[Originally published as How Preconceptions Influence Science]
In its Climate Change 2014 Synthesis Report Summary for Policymakers, the Intergovernmental Panel on Climate Change (IPCC) stated:
It is extremely likely that more than half of the observed increase in global average surface temperature from 1951 to 2010 was caused by the anthropogenic increase in greenhouse gas concentrations and other anthropogenic forcings together. (p. 5, emphasis theirs)
In other words, they state that more than half of the warming that has been observed since the mid-1900s has been caused by human activity. How did they arrive at this conclusion? The scientists involved attempted to determine the natural variation in global temperature that would have occurred without human influence, and they found that it accounted for less than half of the observed warming. Thus, human activities must be responsible for more than half.
The problem, of course, is how do you determine how much warming would have occurred without human activity?
The way the IPCC did it was to look at the natural variation that has occurred in the factors that are known to influence the temperature of the planet.
One of the biggest factors is how much energy the earth is getting from the sun, which is often called the total solar irradiance (TSI). Well, we have been measuring the TSI with satellites since 1979, and while each satellite comes up with a slightly different value (the reason for that is unknown), all of them agree on how it has varied since they began their measurements.
However, in order to properly understand the long-term effect of TSI, we need to go farther back in time than 1979. As a result, observations that should be affected by TSI are used to estimate what it was prior to 1979. These are called “proxies,” and their use is common among scientists who attempt to reconstruct various aspects of the past.
Unfortunately, it’s not clear what the best proxies are for TSI, so the details of how it has changed over time vary substantially from one study to another. That’s what I am attempting to illustrate in the figure above. It shows two different graphs for how TSI has changed since the year 1800.
Notice the one on the left (from this study) shows that TSI has been quite variable, while the one on the right (from this study) shows it hasn’t varied significantly over the same time period.
Both of these studies were published in the peer-reviewed literature, and both use accepted methods for reconstructing TSI from proxies. The difference, of course, is caused by the different preconceptions in each group of scientists.
Whose preconceptions are correct? We have no idea.
To demonstrate just how much variation occurs due to these preconceptions, here is a figure from a very interesting study that I somehow missed when it first came out (in 2015). It shows eight different reconstructions of TSI from eight different peer-reviewed studies:
I used the top two graphs to make the illustration that appears at the very top of the post. As you can see, the eight reconstructions are arranged so that the ones which show a high variability in TSI are on the left, and the ones which show a low variability are on the right. The “CMIP5” on the low-variability graphs indicates that these were the graphs used in the IPCC’s Climate Change 2014 Synthesis Report, which I quoted above.
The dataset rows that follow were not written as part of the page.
-- ==== Sys2Proof/Laws/PerInstr.lean ====
section
/-! SUPPORT. Per instruction: the decoder reads the fields back from the instruction's word, and the instruction is an
instruction word exactly when it has a word (R43 to R52). -/
namespace Sys2Proof.Laws.RoundTrip

set_option linter.unusedSimpArgs false

/-- The word of the instruction, if it has one, is a word of 32 bits whose fields decode to the instruction; and it has
one exactly when it is an instruction word. -/
def Statement (i : Instr) : Prop :=
  (∀ z, encodeNat i = some z → decodeFields z = .ok i ∧ z < 2 ^ 32) ∧ (encodeNat i).isSome = i.shape.isSome

set_option Elab.async false in
theorem addS32 (e k d a b) : Statement (.addS32 e k d a b) := by
  refine ⟨?_, rfl⟩
  intro z hz
  have e1 := e.toNat_lt
  have k1 := k.toNat_lt
  have d1 := d.code_lt
  have a1 := a.code_lt
  have b1 := b.code_lt
  simp only [encodeNat, Option.some.injEq, wordOf] at hz
  replace hz : z = pack [(3, 0), (7, b.code), (7, a.code), (7, d.code), (1, k.toNat), (6, 1), (1, e.toNat)] := by simp only [pack]; omega
  have hb : bounded [(3, 0), (7, b.code), (7, a.code), (7, d.code), (1, k.toNat), (6, 1), (1, e.toNat)] = true := by simp only [bounded, Bool.and_eq_true, decide_eq_true_eq, and_true]; omega
  have h0 : bitsOf z 25 6 = 1 := bits_pack hz hb 5 rfl
  have h1 : bitsOf z 0 3 = 0 := bits_pack hz hb 0 rfl
  have h2 : bitsOf z 31 1 = e.toNat := bits_pack hz hb 6 rfl
  have h3 : bitsOf z 24 1 = k.toNat := bits_pack hz hb 4 rfl
  have h4 : bitsOf z 17 7 = d.code := bits_pack hz hb 3 rfl
  have h5 : bitsOf z 10 7 = a.code := bits_pack hz hb 2 rfl
  have h6 : bitsOf z 3 7 = b.code := bits_pack hz hb 1 rfl
  refine ⟨?_, hz ▸ pack_lt _ hb⟩
  simp [decodeFields, fields1, reserved, kZero, bitB, regF, predF, enumF, h0, h1, h2, h3, h4, h5, h6, Reg.ofCode_code, bit_eq, Fin.ofNat_val, Except.bind, okBind]

theorem subS32 (e k d a b) : Statement (.subS32 e k d a b) := by
  refine ⟨?_, rfl⟩
  intro z hz
  have e1 := e.toNat_lt
  have k1 := k.toNat_lt
  have d1 := d.code_lt
  have a1 := a.code_lt
  have b1 := b.code_lt
  simp only [encodeNat, Option.some.injEq, wordOf] at hz
  replace hz : z = pack [(3, 1), (7, b.code), (7, a.code), (7, d.code), (1, k.toNat), (6, 1), (1, e.toNat)] := by simp only [pack]; omega
  have hb : bounded [(3, 1), (7, b.code), (7, a.code), (7, d.code), (1, k.toNat), (6, 1), (1, e.toNat)] = true := by simp only [bounded, Bool.and_eq_true, decide_eq_true_eq, and_true]; omega
  have h0 : bitsOf z 25 6 = 1 := bits_pack hz hb 5 rfl
  have h1 : bitsOf z 0 3 = 1 := bits_pack hz hb 0 rfl
  have h2 : bitsOf z 31 1 = e.toNat := bits_pack hz hb 6 rfl
  have h3 : bitsOf z 24 1 = k.toNat := bits_pack hz hb 4 rfl
  have h4 : bitsOf z 17 7 = d.code := bits_pack hz hb 3 rfl
  have h5 : bitsOf z 10 7 = a.code := bits_pack hz hb 2 rfl
  have h6 : bitsOf z 3 7 = b.code := bits_pack hz hb 1 rfl
  refine ⟨?_, hz ▸ pack_lt _ hb⟩
  simp [decodeFields, fields1, reserved, kZero, bitB, regF, predF, enumF, h0, h1, h2, h3, h4, h5, h6, Reg.ofCode_code, bit_eq, Fin.ofNat_val, Except.bind, okBind]

theorem mulS32 (e k d a b) : Statement (.mulS32 e k d a b) := by
  refine ⟨?_, rfl⟩
  intro z hz
  have e1 := e.toNat_lt
  have k1 := k.toNat_lt
  have d1 := d.code_lt
  have a1 := a.code_lt
  have b1 := b.code_lt
  simp only [encodeNat, Option.some.injEq, wordOf] at hz
  replace hz : z = pack [(3, 2), (7, b.code), (7, a.code), (7, d.code), (1, k.toNat), (6, 1), (1, e.toNat)] := by simp only [pack]; omega
  have hb : bounded [(3, 2), (7, b.code), (7, a.code), (7, d.code), (1, k.toNat), (6, 1), (1, e.toNat)] = true := by simp only [bounded, Bool.and_eq_true, decide_eq_true_eq, and_true]; omega
  have h0 : bitsOf z 25 6 = 1 := bits_pack hz hb 5 rfl
  have h1 : bitsOf z 0 3 = 2 := bits_pack hz hb 0 rfl
  have h2 : bitsOf z 31 1 = e.toNat := bits_pack hz hb 6 rfl
  have h3 : bitsOf z 24 1 = k.toNat := bits_pack hz hb 4 rfl
  have h4 : bitsOf z 17 7 = d.code := bits_pack hz hb 3 rfl
  have h5 : bitsOf z 10 7 = a.code := bits_pack hz hb 2 rfl
  have h6 : bitsOf z 3 7 = b.code := bits_pack hz hb 1 rfl
  refine ⟨?_, hz ▸ pack_lt _ hb⟩
  simp [decodeFields, fields1, reserved, kZero, bitB, regF, predF, enumF, h0, h1, h2, h3, h4, h5, h6, Reg.ofCode_code, bit_eq, Fin.ofNat_val, Except.bind, okBind]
Think about what this means
The IPCC specifically chose from the scientific literature TSI reconstructions that indicate there has been little variation since 1800. Thus, natural variation in TSI cannot explain much of the variation we see in global temperature. However, if they had used one of the reconstructions on the left, their conclusion would have been much different.
In fact, the authors of the study from which those eight graphs were taken showed that if you used the top left reconstruction, you could explain the vast majority of the variation we see in the earth’s temperature. Thus, had the IPCC chosen that reconstruction, their conclusion about the effect of human activities on global warming would have been radically different.
Hopefully, you can see what I am driving at
All eight of the reconstructions above are legitimate, peer-reviewed reconstructions of TSI. If you choose the ones on the right, you reach one conclusion about the extent to which human activities have affected global temperature. If you choose the ones on the left, you come to a completely different conclusion.
How do you choose?
You choose the ones you think are best.
In other words, you choose the ones that fit your preconceptions.
Unfortunately, this inconvenient fact is left out of most discussions of climate change. As a result, most people state what the “science” says, when they are utterly ignorant of how much that “science” depends on the preconceptions of the scientists who produced it.